-- ==== Sys2Proof/Machine/Cancel.lean ====
section
/-! DEFINITION. The cancel of a launch at its gangs (15 R386; 16 R396, R414), and refused page faults. -/

namespace Sys2Proof.Machine

open Sys2Proof

/-- A cancel reaches a gang (15 R386): one that is parked on a wait, stopped or set aside by a borrow ends at once. -/
def State.cancelGang (s : State) (g : Nat) : State :=
  let x := s.gang g
  if x.aside || x.stop.isSome || (x.parked && x.ops.any fun o => isWait o.i) then s.endGang g
  else (s.modGang g fun x => { x with cancelAt := some s.now }).at (s.now + 65536) (.cancelTimeout g)

/-- A cancel of a launch by HALT or by the management core (15 R385): its CAUSE is recorded, and the request goes to the scheduler. -/
def State.askCancel (s : State) (l cause : Nat) : State :=
  let la := s.launch l
  if !la.used || la.finished || la.cancel != 0 then s
  else (s.setLaunch l { la with cancel := cause }).at s.now (.cancel la.tenant (pack [(58, la.queue), (0, la.n)]))

/-- A refused fault of a memory word (16 R396): FHOLD = 0 cancels the launch with CAUSE 3; FHOLD = 1 stops the gang at its stop
point. -/
def State.pageRefused (s : State) (g tag : Nat) : State :=
  let s := s.modOp g tag fun o => { o with refused := true }
  let x := s.gang g
  if (s.ten x.tenant).fctl1.getLsbD 16 then
    if x.stop = some .fault then
      (s.modGang g fun x => { x with stop := none }).stopPoint g (addrPc x.tpc) x.resume
    else s
  else s.askCancel (s.crew x.crew).lent 3

/-- May the park of a gang last: it waits for a matrix instruction, which a cancel stops (15 R386), or for the records of an ISLRECV? -/
def Gang.longPark (x : Gang) : Bool := x.ops.any fun o => (o.i matches .rdsr ..) || (o.i matches .islrecv ..) || isMma o.i

/-- CANCEL_TIMEOUT (15 R386): a gang that has issued no switch packet within 65,536 cycles of the cancel ends at its next packet
boundary; the park of one that has issued one will end, but for one that waits for an engine, which ends here (DESIGN CHOICE, log entry 57). -/
def execCancelTimeout (g : Nat) (s : State) : Host.Outcome State Fault Refusal :=
  let x := s.gang g
  match x.cancelAt with
  | none => .next s
  | some t =>
    if s.now < t + 65536 ∨ !x.here then .next s
    else if x.parked && decide (t < x.lastIssue) && !x.longPark then .next s
    else if x.resume.isSome && x.stop.isNone then .next (s.at (s.now + 1) (.cancelTimeout g))
    else .next (s.endGang g)

/-- HALT (07 R234): every gang of the crew ends, this one after its packet, and the crew's launch is cancelled with CAUSE 2 before the crew
retires. -/
def execHalt (s : State) : Host.Outcome State Fault Refusal :=
  s.runWord .halt fun c =>
    let u := (s.gang c.gang).crew
    let others := (s.gangs.filter fun p => p.2.crew == u && p.1 != c.gang).map (·.1)
    let s := (others.foldl (fun s g => s.endGang g) s).askCancel (s.crew u).lent 2
    { s with cur := some { c with fin := true } }

end Sys2Proof.Machine
end

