/-- The range of a line at its home: its lowest-numbered enabled register, or the default (10 R276); an empty slot is served as
slot 0 (10 R277). -/
def State.range (s : State) (ln : Nat) : Range :=
  match (s.home (lineHome ln)).ranges.find? fun p => rangeCovers p.2 (ln * 128) with
  | none => { slot := 0, chk := false, hv := false, lease := 2 ^ 10 }
  | some (_, w) =>
    let t := bits w.2 1 3
    let slot := if (Sparse.get [] s.tables t).isEmpty then 0 else t
    { slot := slot, chk := w.2.getLsbD 4 && slot == 0, hv := w.2.getLsbD 5, lease := 2 ^ (min (bits w.2 6 4) 11 + 4) }

/-! ## Line data -/

/-- Byte `k` of a line. -/
def byteAt (l : List Byte) (k : Nat) : Byte := (l[k]?).getD 0
/-- The masked bytes of `new` over `old`. -/
def mergeBytes (old new : List Byte) (mask : BitVec 128) : List Byte :=
  (List.range 128).map fun k => if mask.getLsbD k then byteAt new k else byteAt old k
/-- The releases of the masked bytes of `new` over those of `old`. -/
def mergeRels (old new : Sparse (List Rel)) (mask : BitVec 128) : Sparse (List Rel) :=
  (new.filter fun p => mask.getLsbD p.1).foldl (fun m p => Sparse.set [] m p.1 p.2) (old.filter fun p => !mask.getLsbD p.1)
/-- The data of a line at its home. -/
def State.lineData (s : State) (ln : Nat) : List Byte := s.bytes (ln * 128) 128
/-- The releases that the bytes of a line carry at its home. -/
def State.lineRels (s : State) (ln : Nat) : Sparse (List Rel) :=
  (s.rels.filter fun p => p.1 / 128 == ln).map fun p => (p.1 % 128, p.2)
/-- Writes the masked bytes of a line at its home, with their releases. -/
def State.writeLine (s : State) (ln : Nat) (data : List Byte) (mask : BitVec 128) (rels : Sparse (List Rel)) : State :=
  let s := ((List.range 128).filter fun k => mask.getLsbD k).foldl (fun s k => s.setByte (ln * 128 + k) (byteAt data k)) s
  let rs := ((List.range 128).filter fun k => mask.getLsbD k).foldl
    (fun m k => Sparse.set [] m (ln * 128 + k) (Sparse.get [] rels k)) s.rels
  -- a write of all 64 bytes of an ECC unit makes it good again (20 R466)
  let full (h : Nat) : Bool := mask &&& rangeMask (64 * h) 64 == rangeMask (64 * h) 64
  { s with rels := rs
           life := { s.life with badMem := s.life.badMem.filter fun u => !(u / 2 == ln && full (u % 2)) } }

/-! ## Scopes (09 R257) -/

/-- A gang as an issuer, where it stands now. -/
def State.issuer (s : State) (g : Nat) (slices : List Nat := []) : Issuer :=
  let x := s.gang g
  let p := s.crew x.crew
  { who := .gang g, slices := slices, crew := x.crew, core := x.core, quarter := x.quarter
    cluster := if p.pos = 0 then none else some (p.lent, p.cgrp) }

/-- The operations of a crew, its copies among them, as an issuer (09 R255). -/
def State.opIssuer (s : State) (u : Nat) : Issuer :=
  let p := s.crew u
  { who := .op u, crew := u, core := p.core, cluster := if p.pos = 0 then none else some (p.lent, p.cgrp) }

/-- The slices of some lanes. -/
def slicesOf (ls : List LaneAcc) : List Nat := (ls.map fun a => a.lane / 4).dedup

/-- Does a party belong to a crew: a gang or an operation? -/
def Issuer.ofCrew (x : Issuer) : Bool :=
  match x.who with
  | .gang _ | .op _ => true
  | .island _ | .peer | .host | .mgmt => false

/-- Is a party an issuer of a tower: a gang, an operation or an island? -/
def Issuer.ofTower (x : Issuer) : Bool :=
  match x.who with
  | .gang _ | .op _ | .island _ => true
  | .peer | .host | .mgmt => false

/-- The instance of CORE around issuer `x` contains `y`: the crews of the core, and I0 and I1. -/
def coversCore (x y : Issuer) : Bool :=
  y.core == x.core && (match y.who with
    | .gang _ | .op _ => true
    | .island i => decide (i < 2)
    | .peer | .host | .mgmt => false)

/-- The instance of a scope around issuer `x` contains issuer `y`. -/
def covers (sc : Scope) (x y : Issuer) : Bool :=
  match sc with
  | .slice => x.who == y.who && x.slices.any y.slices.contains
  | .gang => x.who == y.who
  | .quarter => (x.who matches .gang _) && (y.who matches .gang _) && x.core == y.core && x.quarter == y.quarter
  | .crew => x.ofCrew && y.ofCrew && x.crew == y.crew
  | .core => coversCore x y
  | .cluster => if x.cluster.isNone then coversCore x y else y.ofCrew && x.cluster == y.cluster
  | .tower => y.ofTower && x.core / Config.coresPerTower == y.core / Config.coresPerTower
  | .device => y.ofTower || y.who == .mgmt
  | .host => y.who != .peer
  | .system => true

/-- A release at CORE or wider flushes LEASE bytes (10 R294). -/
def Scope.wide : Scope → Bool
  | .slice | .gang | .quarter | .crew => false
  | .core | .cluster | .tower | .device | .host | .system => true

/-- Does a scope cover the home of a line for a core: its own tower's homes, or every home (10 R299)? -/
def Scope.coversHome (sc : Scope) (core ln : Nat) : Bool :=
  match sc with
  | .slice | .gang | .quarter | .crew | .core | .cluster => false
  | .tower => lineHome ln / 8 == core / Config.coresPerTower
  | .device | .host | .system => true

/-! ## Releases and acquires (09 R258, R259; 10 R295) -/

/-- The pointwise maximum of clocks. -/
def joinVc (a b : Sparse Nat) : Sparse Nat := b.foldl (fun m p => Sparse.set 0 m p.1 (max (Sparse.get 0 m p.1) p.2)) a

/-- Two states of knowledge joined. -/
def Know.join (a b : Know) : Know := { pts := max a.pts b.pts, vc := joinVc a.vc b.vc }

/-- What an operation of a gang knows: no acquire that follows it in gang order counts (09 R259). -/
def Gang.vcOf (x : Gang) (o : Op) : Sparse Nat := o.vc.getD x.vc

/-- What an LSU access of a gang knows: its FENCE.Xs towards LSU too (09 R259, case 5). -/
def Gang.lsuVc (x : Gang) (o : Op) : Sparse Nat := joinVc (x.vcOf o) x.vcLsu

/-- The release that an operation of gang `g` makes: its gang's clock at its issue orders what precedes it in gang order, and what its accesses
have known through FENCE.X comes before it too. -/
def State.relOf (s : State) (g : Nat) (o : Op) (slices : List Nat) (sc : Scope) : Rel :=
  let x := s.gang g
  { who := s.issuer g slices, scope := sc, pts := x.pts, vc := Sparse.set 0 (joinVc (x.vcOf o) x.vcRel) x.iss o.clk }

/-- Releases of one issuer at one scope joined, so that a list holds one of them. -/
def addRel (l : List Rel) (r : Rel) : List Rel :=
  match l.find? fun q => q.who == r.who && q.scope == r.scope with
  | none => l ++ [r]
  | some q => (l.filter fun p => !(p.who == r.who && p.scope == r.scope)) ++
      [{ r with pts := max q.pts r.pts, vc := joinVc q.vc r.vc }]

/-- Do a release and an act at scope `sc` of issuer `me` lie in each other's instances (09 R258)? -/
def Rel.meets (r : Rel) (sc : Scope) (me : Issuer) : Bool := covers r.scope r.who me && covers sc me r.who

/-- What the releases that meet an act bring. -/
def knowOf (rs : List Rel) (sc : Scope) (me : Issuer) : Know :=
  (rs.filter fun r => r.meets sc me).foldl (fun k r => k.join { pts := r.pts, vc := r.vc }) {}

/-- A gang learns at its operation `tag`: accesses from that operation on come after what it learns, and operations before it keep what
they knew. -/
def Gang.learn (x : Gang) (tag : Nat) (k : Know) : Gang :=
  { x with pts := max x.pts k.pts
           vc := joinVc x.vc k.vc
           ops := x.ops.map fun o => if o.tag < tag then { o with vc := some (x.vcOf o) } else { o with vc := o.vc.map (joinVc · k.vc) } }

::::::

◆ **Problem description**: Your job is to print exactly the lines that run from the top of the entries through the line with "open Sys2Proof", and no others.

◆ **Solution for this task**:
-- ==== Sys2Proof/Machine/Cancel.lean ====
section
/-! DEFINITION. The cancel of a launch at its gangs (15 R386; 16 R396, R414), and refused page faults. -/

namespace Sys2Proof.Machine

open Sys2Proof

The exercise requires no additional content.